I have seen other questions on SO regarding this, but none that explains it in full. What is the right ways for compilers to handle the two situations below? I have tried it with gcc 4.7.1 (with -std=c++0x), VS2010 and VS2012 an get different results on all:

示例1 ：

struct BB
{
 // generic cast
 template<typename T>
 operator T() const
 {   
   return 0;
 }

 // string cast
 operator std::string() const
 { 
   return string("hello");
 }
};

int main()
{
  BB b;
  string s = b;
}

输出：

• gcc 4.7.1：Ok


• VS2010：Ok


• VS2012：Fail：无法从BB转换为
  string

示例2：

struct BB
{
 // generic cast
 template<typename T>
 operator T() const
 {   
   return 0;
 }

 // string cast
 operator std::string() const
 { 
   return string("hello");
 }
};

int main()
{
  BB b;
  string s = (string)b;

输出：

• gcc 4.7.1：失败：调用重载字符串（BB&）含糊不清


• VS2010：Ok


• VS2012：无法从BB转换为字符串

推荐答案

暧昧。问题是有两种方法 static_cast< std :: string> 可以将类 BB 一个字符串。明显的路径是通过使用非模板std :: string转换操作符直接转换为字符串。有一个更迂回的路径，除了VS2010都找到了。这个其他路径是使用你的模板转换操作符将 BB 转换为字符串的分配器，然后使用此分配器构造一个空字符串。

Your second version with a C-style cast is ambiguous. The problem is that there are two ways that static_cast<std::string> can convert an instance of class BB to a string. The obvious path is by using your non-template std::string cast operator to convert directly to a string. There is a more devious path, and all but VS2010 have found it. This other path is to use your template cast operator to convert a BB to an allocator for a string and then construct an empty string using this allocator.

模板操作符是潜在的危险野兽。您已经给编译器工具将 BB 转换为任何。

Template cast operators are potentially dangerous beasts. You have just given the compiler the tools to convert a BB to anything.

你的第一个版本转义了这个问题，因为 std :: basic_string（const _Alloc& __a）是一个显式的构造函数。显式构造函数可以由显式转换使用，但不能由隐式转换使用。

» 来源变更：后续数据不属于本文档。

-- ==== Sys2Proof/Machine/Boot.lean ====
section
/-! DEFINITION. Boot (spec/70_reset_and_hazards.md R127, R128): the host binds memory and framebuffer, loads the launch
image, and resets the CORE. The CORE itself loads nothing; `State.reset` holds no image (log 10). -/

namespace Sys2Proof.Machine

/-- The state the host starts the CORE in (R128): the CORE at its reset values over the host's memory and
framebuffer, whatever they hold. -/
def State.launch (image : Memory) (fb : Framebuffer) : State := { State.reset with mem := image, fb := fb }

/-- The conventional glyphs of digits 0 to 7, 5 bytes each (R127, which marks them general knowledge; log 17). -/
def fontLow : List Byte :=
  [0xF0, 0x90, 0x90, 0x90, 0xF0] ++ [0x20, 0x60, 0x20, 0x20, 0x70] ++ [0xF0, 0x10, 0xF0, 0x80, 0xF0] ++
  [0xF0, 0x10, 0xF0, 0x10, 0xF0] ++ [0x90, 0x90, 0xF0, 0x10, 0x10] ++ [0xF0, 0x80, 0xF0, 0x10, 0xF0] ++
  [0xF0, 0x80, 0xF0, 0x90, 0xF0] ++ [0xF0, 0x10, 0x20, 0x40, 0x40]

/-- The conventional glyphs of digits 8 to F (R127; log 17). -/
def fontHigh : List Byte :=
  [0xF0, 0x90, 0xF0, 0x90, 0xF0] ++ [0xF0, 0x90, 0xF0, 0x10, 0xF0] ++ [0xF0, 0x90, 0xF0, 0x90, 0x90] ++
  [0xE0, 0x90, 0xE0, 0x90, 0xE0] ++ [0xF0, 0x80, 0x80, 0x80, 0xF0] ++ [0xE0, 0x90, 0x90, 0x90, 0xE0] ++
  [0xF0, 0x80, 0xF0, 0x80, 0xF0] ++ [0xF0, 0x80, 0xF0, 0x80, 0x80]

/-- A launch image of a host that wants the conventional font: the glyphs at FONT_BASE, the program at LOAD_ADDR. -/
def bootImage (program : List Byte) : Memory :=
  ((Memory.writeBytes [] Config.fontBase (fontLow ++ fontHigh))).writeBytes Config.loadAddr.toNat program

/-- Boot with a program, the conventional font and a clear framebuffer (R127, R128). -/
def State.boot (program : List Byte) : State := State.launch (bootImage program) Framebuffer.clear

end Sys2Proof.Machine
end

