/-- The codes, the information word and the access kind of each fault, as R104 numbers them, and code 0 for none. -/
def Obligations.FaultCodesAsNumbered : Prop :=
  (∀ a k, (FaultCause.invalidMemoryAccess a k).code = 1 ∧ (FaultCause.invalidMemoryAccess a k).info = a ∧
    (FaultCause.invalidMemoryAccess a k).kind = some k) ∧
  AccessKind.fetch.code = 0 ∧ AccessKind.read.code = 1 ∧ AccessKind.write.code = 2 ∧
  (∀ sp, (FaultCause.stackOverflow sp).code = 2 ∧ (FaultCause.stackOverflow sp).info.toNat = sp.val) ∧
  (FaultCause.stackUnderflow.code = 3 ∧ FaultCause.stackUnderflow.info = 0) ∧
  (∀ k, (FaultCause.keyIndexOutOfRange k).code = 4 ∧ (FaultCause.keyIndexOutOfRange k).info.toNat = k.toNat) ∧
  (∀ s : State, s.faultCode = 0 ↔ s.fault = none)

/-! ### Whole-machine rules -/

/-- Every instruction changes only the parts of the state that its rule names, and one without a fault check never
touches the latch. -/
def Obligations.EachInstructionWritesOnlyItsParts : Prop :=
  ∀ (i : Instr) (s t : State), exec i s = .next t → t.unchangedExcept s (mayWrite i)

/-- VF changes only by a flag writer or by an instruction whose destination is VF. -/
def Obligations.OnlyFlagWritersChangeVF : Prop :=
  ∀ (i : Instr) (s t : State), exec i s = .next t → t.getV 15 ≠ s.getV 15 → mayWriteVF i = true

/-- ST is read by no instruction: two states that differ only in ST run alike, and differ at most in ST after. -/
def Obligations.NoInstructionReadsST : Prop :=
  ∀ (i : Instr) (s t : State) (b : Byte), exec i s = .next t →
    exec i { s with st := b } = .next { t with st := match i with | .ldStVx _ => t.st | _ => b }

/-- KEYS is read by SKP, SKNP and LD Vx, K only. -/
def Obligations.OnlyKeyInstructionsReadKeys : Prop :=
  ∀ (i : Instr) (s t : State) (k : Word), exec i s = .next t →
    (∀ x, i ≠ .skp x ∧ i ≠ .sknp x ∧ i ≠ .ldVxK x) →
    exec i { s with keys := k } = .next { t with keys := k }

/-- THE MEMORY INVARIANT: every step, of the CORE or of the host, keeps memory in its canonical form below MEM_SIZE. -/
def Obligations.StepKeepsMemoryCanonical : Prop :=
  ∀ s t : State, s.mem.wf → step s = .next t → t.mem.wf

/-- THE LATCH INVARIANT: a latched fault goes on describing the state it stopped in, whatever the host does, until reset
clears it: PC is the faulting instruction's, and the recorded information is that of its cause. -/
def Obligations.StepKeepsLatchSound : Prop :=
  ∀ s t : State, s.latchSound → step s = .next t → t.latchSound

/-- S[0] is never written by a call: every step keeps it 0. -/
def Obligations.StepKeepsStackBottomZero : Prop :=
  ∀ s t : State, s.stack[0] = 0 → step s = .next t → t.stack[0] = 0

/-- The three invariants hold right after reset. -/
def Obligations.ResetMeetsTheInvariants : Prop :=
  State.reset.mem.wf ∧ State.reset.latchSound ∧ State.reset.stack[0] = 0
end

它是这个构造函数加上转换到一个分配器创建歧义，这个路径不能用于隐式转换。

Your first version escapes this problem because std::basic_string(const _Alloc& __a) is an explicit constructor. Explicit constructors can be used by explicit conversions but not by implicit ones. It is this constructor plus the conversion to an allocator that creates the ambiguity, and this path cannot be used with an implicit conversion.

至于为什么VS1012失败的隐含转换，它可能是VS2012中的一个错误，或者可能是C ++ 11创建了从 BB 到 std的更多途径： ：string 。我不是一个C ++ 11专家。我甚至不是新手。

As to why VS1012 fails on the implied conversion, it could be a bug in VS2012, or it could be that C++11 creates even more avenues to get from a BB to a std::string. I am not a C++11 expert. I'm not even a novice.

一个项目：你的代码会失败甚至更糟糕，如果你使用

One more item: your code would have failed even more miserably had you used

 std::string s;
 s = b;

赋值运算符与模板转换操作符一起创建更多方法从 b 到 s 。如果系统将 b 转换为 std :: string ，到 char 或 char * ？

The assignment operator in conjunction with the template conversion operator creates more ways to get from b to s. Should the system convert b to a std::string, to a char, or a char*?

底线：你真的应该重新考虑使用模板转换运算符。

Bottom line: You really should rethink your use of template conversion operators.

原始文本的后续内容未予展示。